_Aim of the exercise_. Scan the records for "DecodeError". Show the matching lines.

_Available records_.
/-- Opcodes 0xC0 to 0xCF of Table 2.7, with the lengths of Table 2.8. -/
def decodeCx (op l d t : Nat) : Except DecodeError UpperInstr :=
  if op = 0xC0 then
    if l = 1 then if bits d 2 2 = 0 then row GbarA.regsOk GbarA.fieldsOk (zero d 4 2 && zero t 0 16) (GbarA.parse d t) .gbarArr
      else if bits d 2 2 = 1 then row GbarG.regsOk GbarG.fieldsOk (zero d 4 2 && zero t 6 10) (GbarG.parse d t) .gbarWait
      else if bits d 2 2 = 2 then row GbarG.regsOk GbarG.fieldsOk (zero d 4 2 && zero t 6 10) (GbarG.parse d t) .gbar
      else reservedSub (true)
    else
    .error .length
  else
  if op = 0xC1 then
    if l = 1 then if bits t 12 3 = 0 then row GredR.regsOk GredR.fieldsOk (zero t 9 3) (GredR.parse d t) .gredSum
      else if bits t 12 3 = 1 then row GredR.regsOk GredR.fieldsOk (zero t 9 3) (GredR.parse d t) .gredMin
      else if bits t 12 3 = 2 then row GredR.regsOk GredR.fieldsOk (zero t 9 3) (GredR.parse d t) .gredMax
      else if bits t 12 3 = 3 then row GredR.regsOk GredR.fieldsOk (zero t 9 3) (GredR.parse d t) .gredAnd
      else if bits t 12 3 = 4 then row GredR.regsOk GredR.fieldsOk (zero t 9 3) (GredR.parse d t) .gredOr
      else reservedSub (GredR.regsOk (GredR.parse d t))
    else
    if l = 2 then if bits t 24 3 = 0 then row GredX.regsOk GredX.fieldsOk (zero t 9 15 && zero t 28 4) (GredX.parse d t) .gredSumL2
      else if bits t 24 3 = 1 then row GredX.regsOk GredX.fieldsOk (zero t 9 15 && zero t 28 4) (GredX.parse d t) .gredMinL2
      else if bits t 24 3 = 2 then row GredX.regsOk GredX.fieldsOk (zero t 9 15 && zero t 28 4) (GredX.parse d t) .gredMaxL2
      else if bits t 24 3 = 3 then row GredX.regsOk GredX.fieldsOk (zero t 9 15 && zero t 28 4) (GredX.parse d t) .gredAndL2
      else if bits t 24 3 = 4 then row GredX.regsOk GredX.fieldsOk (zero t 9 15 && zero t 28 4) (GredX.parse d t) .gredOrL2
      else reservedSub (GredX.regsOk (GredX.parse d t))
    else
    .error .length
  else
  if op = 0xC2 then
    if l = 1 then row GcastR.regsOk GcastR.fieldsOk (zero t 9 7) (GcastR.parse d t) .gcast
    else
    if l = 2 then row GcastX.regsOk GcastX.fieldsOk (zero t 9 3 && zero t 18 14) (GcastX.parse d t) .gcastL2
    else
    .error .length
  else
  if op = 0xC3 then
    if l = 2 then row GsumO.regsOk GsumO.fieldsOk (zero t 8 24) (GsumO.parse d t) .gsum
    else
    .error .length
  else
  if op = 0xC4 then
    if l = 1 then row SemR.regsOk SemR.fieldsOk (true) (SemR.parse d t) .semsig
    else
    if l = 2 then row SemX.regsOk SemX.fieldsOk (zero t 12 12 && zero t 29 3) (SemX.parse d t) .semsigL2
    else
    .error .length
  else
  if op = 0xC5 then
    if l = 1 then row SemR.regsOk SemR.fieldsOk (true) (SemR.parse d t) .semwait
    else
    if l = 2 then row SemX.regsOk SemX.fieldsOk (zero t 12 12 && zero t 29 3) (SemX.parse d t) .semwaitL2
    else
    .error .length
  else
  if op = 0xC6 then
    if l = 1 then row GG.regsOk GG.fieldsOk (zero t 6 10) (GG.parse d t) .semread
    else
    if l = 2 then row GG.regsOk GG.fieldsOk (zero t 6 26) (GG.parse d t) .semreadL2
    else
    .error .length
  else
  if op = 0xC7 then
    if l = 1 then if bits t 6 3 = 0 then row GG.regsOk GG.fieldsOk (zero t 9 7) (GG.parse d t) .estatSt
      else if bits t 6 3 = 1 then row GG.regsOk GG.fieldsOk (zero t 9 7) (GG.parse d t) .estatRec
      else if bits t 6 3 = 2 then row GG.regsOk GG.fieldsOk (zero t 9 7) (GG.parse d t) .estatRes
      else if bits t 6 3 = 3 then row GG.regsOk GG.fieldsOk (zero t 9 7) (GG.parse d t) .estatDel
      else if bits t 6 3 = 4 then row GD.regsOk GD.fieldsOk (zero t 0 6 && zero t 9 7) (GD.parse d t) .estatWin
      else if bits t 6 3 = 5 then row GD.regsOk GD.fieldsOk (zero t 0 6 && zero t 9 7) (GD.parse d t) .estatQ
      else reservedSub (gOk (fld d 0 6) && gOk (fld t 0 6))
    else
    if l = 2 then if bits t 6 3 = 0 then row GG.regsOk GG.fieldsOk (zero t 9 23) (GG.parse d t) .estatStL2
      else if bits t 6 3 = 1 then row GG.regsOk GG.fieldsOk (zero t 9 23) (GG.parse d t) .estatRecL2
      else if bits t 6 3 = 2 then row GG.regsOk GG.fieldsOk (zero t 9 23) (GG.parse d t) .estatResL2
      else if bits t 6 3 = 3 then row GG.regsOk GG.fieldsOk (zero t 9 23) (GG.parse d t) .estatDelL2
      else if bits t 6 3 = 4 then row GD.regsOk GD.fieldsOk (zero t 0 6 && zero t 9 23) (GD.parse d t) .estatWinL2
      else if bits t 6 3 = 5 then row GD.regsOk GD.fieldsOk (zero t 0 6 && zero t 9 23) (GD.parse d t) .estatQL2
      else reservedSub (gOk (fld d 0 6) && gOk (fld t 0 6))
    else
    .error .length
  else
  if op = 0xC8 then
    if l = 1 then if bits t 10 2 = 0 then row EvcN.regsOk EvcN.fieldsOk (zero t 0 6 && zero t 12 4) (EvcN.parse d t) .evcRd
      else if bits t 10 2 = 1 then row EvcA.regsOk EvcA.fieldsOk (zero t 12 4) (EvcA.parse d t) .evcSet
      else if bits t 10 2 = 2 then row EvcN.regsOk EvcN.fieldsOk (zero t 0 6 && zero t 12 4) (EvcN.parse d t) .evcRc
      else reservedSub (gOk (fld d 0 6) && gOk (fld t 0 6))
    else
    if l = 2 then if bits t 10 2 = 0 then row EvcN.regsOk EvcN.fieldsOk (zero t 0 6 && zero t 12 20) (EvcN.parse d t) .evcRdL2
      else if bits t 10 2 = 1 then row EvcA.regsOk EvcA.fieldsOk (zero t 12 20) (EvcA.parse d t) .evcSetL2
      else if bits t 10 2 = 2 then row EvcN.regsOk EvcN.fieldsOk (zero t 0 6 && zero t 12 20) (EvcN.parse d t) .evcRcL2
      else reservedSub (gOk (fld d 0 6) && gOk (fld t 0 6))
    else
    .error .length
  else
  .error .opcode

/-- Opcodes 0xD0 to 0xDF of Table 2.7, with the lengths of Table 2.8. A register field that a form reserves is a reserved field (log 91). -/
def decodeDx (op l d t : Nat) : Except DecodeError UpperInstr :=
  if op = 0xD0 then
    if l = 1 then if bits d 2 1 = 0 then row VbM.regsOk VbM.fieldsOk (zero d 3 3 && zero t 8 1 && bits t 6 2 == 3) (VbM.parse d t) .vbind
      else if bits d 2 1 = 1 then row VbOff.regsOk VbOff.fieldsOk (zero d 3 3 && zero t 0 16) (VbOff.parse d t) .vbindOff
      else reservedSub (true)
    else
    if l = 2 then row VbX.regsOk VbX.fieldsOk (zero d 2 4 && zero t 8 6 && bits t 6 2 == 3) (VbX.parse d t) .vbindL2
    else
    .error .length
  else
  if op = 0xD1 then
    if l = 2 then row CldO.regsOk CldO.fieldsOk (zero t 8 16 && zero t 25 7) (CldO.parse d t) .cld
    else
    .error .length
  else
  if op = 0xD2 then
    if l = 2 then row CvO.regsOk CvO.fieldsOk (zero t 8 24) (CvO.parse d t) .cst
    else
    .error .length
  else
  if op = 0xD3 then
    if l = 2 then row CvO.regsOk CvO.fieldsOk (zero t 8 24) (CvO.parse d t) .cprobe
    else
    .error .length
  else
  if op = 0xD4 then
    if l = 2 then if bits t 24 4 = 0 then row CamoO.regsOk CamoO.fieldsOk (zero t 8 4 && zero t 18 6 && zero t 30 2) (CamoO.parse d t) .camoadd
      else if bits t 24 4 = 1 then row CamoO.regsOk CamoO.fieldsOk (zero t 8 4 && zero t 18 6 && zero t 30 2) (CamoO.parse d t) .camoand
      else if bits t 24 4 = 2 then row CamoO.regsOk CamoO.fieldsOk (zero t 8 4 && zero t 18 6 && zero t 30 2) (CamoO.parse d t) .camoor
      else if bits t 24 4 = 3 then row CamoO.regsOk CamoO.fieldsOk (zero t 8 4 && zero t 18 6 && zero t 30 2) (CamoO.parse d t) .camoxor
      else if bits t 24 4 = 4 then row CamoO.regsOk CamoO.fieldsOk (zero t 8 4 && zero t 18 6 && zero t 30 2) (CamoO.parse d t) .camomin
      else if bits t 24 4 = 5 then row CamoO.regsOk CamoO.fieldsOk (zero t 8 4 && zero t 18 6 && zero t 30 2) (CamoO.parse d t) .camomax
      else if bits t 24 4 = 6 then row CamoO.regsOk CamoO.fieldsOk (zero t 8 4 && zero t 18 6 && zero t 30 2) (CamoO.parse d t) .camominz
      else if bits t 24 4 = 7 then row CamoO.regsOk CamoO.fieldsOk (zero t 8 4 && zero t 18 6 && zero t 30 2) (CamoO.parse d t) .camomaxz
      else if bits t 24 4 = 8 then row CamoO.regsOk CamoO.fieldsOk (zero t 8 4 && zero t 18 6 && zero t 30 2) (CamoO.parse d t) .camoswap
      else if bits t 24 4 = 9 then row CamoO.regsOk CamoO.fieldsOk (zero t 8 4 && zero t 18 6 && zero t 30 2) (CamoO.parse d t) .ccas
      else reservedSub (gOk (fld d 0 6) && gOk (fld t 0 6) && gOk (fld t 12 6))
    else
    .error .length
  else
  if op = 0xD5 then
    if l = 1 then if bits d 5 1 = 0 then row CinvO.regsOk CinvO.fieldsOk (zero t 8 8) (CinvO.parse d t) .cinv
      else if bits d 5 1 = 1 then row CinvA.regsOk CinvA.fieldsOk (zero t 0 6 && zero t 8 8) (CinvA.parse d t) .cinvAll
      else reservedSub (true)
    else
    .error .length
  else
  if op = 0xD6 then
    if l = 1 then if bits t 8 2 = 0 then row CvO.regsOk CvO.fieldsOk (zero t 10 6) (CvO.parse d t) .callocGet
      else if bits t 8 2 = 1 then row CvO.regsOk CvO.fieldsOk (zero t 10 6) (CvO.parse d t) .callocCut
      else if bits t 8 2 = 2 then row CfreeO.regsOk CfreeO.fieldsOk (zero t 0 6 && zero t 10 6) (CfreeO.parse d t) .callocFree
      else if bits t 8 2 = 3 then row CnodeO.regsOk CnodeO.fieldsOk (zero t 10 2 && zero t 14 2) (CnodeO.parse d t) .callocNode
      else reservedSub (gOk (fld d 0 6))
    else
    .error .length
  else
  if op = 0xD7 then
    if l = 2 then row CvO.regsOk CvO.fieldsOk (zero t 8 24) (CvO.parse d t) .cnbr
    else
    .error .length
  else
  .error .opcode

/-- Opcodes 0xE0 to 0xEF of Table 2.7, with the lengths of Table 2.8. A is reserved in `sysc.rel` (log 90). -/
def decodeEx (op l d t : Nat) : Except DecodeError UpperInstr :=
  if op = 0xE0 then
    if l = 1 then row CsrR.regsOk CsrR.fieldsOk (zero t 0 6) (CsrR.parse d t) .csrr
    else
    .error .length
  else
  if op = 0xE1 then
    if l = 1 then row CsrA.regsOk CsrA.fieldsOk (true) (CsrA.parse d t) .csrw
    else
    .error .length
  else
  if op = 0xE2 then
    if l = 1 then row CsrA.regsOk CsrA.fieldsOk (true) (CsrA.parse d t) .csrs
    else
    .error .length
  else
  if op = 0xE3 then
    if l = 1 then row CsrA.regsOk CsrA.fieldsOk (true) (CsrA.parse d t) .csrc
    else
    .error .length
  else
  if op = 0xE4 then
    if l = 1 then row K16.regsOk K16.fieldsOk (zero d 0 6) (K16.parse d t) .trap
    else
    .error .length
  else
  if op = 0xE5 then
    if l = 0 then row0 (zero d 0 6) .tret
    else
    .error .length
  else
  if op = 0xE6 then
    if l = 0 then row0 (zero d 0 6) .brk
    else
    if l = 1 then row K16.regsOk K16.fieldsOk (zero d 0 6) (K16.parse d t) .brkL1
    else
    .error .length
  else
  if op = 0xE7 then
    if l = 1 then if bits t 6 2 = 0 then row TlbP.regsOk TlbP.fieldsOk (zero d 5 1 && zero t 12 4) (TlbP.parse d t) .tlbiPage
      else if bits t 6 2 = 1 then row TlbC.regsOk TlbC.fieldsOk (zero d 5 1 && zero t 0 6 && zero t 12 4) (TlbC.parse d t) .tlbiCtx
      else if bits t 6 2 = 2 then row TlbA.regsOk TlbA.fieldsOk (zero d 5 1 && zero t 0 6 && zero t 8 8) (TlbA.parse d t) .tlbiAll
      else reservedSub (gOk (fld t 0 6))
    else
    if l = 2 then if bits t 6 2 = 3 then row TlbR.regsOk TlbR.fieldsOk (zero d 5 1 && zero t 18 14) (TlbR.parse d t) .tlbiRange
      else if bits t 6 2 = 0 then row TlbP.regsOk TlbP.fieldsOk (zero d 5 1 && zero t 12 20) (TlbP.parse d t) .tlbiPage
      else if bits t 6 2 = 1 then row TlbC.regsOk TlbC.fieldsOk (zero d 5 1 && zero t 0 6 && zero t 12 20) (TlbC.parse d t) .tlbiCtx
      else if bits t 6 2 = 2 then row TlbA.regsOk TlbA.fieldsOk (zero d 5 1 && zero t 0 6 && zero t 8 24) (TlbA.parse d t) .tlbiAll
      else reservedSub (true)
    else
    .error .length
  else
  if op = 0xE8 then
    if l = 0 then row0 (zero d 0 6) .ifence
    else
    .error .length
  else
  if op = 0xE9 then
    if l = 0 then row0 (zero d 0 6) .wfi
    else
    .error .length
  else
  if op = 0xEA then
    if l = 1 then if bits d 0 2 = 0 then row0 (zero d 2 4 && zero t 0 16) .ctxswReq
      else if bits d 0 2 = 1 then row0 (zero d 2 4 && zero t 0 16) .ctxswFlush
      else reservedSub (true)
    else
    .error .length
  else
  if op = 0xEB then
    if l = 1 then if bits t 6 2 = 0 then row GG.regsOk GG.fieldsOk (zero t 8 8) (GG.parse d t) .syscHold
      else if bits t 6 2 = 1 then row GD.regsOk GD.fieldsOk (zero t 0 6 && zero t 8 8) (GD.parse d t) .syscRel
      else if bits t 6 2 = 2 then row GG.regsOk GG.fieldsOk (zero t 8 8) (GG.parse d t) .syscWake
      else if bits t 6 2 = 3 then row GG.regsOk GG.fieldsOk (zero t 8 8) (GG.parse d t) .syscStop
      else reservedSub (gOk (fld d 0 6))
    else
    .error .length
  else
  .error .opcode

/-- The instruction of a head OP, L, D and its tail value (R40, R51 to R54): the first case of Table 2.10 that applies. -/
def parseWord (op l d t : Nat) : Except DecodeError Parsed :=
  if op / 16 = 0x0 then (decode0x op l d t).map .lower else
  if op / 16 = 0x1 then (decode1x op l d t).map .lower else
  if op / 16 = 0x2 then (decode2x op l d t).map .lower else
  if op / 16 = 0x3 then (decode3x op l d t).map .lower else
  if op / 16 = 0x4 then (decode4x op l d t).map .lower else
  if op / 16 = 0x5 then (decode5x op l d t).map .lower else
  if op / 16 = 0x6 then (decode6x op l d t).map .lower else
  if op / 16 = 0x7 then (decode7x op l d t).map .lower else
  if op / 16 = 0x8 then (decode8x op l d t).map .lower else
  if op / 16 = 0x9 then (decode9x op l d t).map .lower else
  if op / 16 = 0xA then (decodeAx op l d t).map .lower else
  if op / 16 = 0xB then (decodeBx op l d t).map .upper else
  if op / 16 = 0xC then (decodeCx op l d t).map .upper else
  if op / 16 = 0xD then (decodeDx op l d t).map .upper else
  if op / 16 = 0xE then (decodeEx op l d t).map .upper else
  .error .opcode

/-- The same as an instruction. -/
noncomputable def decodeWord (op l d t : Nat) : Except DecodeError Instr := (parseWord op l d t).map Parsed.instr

--

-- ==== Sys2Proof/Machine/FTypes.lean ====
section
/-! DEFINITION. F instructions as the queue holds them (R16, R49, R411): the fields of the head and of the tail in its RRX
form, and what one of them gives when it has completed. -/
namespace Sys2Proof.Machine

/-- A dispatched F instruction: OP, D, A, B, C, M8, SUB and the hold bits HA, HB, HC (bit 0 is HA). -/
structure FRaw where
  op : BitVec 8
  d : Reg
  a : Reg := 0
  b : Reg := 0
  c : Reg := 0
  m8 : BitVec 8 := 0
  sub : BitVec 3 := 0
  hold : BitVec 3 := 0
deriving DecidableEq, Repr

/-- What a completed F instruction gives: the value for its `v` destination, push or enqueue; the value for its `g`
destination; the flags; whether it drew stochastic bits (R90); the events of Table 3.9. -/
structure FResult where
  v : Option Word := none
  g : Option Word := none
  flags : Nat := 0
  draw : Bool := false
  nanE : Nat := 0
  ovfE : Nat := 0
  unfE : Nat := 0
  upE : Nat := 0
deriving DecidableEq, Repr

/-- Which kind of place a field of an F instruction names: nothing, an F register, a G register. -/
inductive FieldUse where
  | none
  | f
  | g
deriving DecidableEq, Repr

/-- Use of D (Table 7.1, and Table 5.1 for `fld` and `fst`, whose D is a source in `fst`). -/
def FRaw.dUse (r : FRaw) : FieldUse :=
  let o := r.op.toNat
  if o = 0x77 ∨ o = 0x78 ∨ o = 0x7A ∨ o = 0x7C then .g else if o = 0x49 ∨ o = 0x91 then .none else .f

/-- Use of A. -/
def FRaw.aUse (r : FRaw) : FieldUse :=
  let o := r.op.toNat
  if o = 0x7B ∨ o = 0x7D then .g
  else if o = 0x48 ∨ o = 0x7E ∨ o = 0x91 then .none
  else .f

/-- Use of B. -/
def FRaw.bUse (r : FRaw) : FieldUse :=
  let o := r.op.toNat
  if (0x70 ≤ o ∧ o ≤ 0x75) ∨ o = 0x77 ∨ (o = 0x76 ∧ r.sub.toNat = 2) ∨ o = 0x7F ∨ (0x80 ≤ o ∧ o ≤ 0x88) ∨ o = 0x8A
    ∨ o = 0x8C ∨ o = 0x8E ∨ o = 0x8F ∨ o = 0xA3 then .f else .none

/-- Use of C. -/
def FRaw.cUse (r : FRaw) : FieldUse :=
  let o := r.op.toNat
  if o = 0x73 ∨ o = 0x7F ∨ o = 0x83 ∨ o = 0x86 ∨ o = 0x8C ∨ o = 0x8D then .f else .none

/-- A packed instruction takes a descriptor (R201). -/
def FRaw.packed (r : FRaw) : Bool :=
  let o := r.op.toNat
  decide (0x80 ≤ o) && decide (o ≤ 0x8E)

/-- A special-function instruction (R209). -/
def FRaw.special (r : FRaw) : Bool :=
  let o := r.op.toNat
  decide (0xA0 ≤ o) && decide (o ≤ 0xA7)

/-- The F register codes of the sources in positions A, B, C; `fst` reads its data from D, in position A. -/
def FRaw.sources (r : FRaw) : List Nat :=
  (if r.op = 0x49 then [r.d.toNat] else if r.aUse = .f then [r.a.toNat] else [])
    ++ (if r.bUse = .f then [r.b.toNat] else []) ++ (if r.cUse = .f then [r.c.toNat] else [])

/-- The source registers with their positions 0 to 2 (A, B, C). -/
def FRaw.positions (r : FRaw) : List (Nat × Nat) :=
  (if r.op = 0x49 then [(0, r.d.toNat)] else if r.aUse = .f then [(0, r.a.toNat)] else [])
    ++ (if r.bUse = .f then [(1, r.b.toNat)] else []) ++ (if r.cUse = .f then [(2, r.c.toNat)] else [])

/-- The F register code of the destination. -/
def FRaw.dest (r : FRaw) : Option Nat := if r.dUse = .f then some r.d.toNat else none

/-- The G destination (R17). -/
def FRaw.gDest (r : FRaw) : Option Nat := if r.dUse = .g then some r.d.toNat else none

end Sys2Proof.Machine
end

_Response area_.
def decodeCx (op l d t : Nat) : Except DecodeError UpperInstr :=
def decodeDx (op l d t : Nat) : Except DecodeError UpperInstr :=
def decodeEx (op l d t : Nat) : Except DecodeError UpperInstr :=
def parseWord (op l d t : Nat) : Except DecodeError Parsed :=
noncomputable def decodeWord (op l d t : Nat) : Except DecodeError Instr := (parseWord op l d t).map Parsed.instr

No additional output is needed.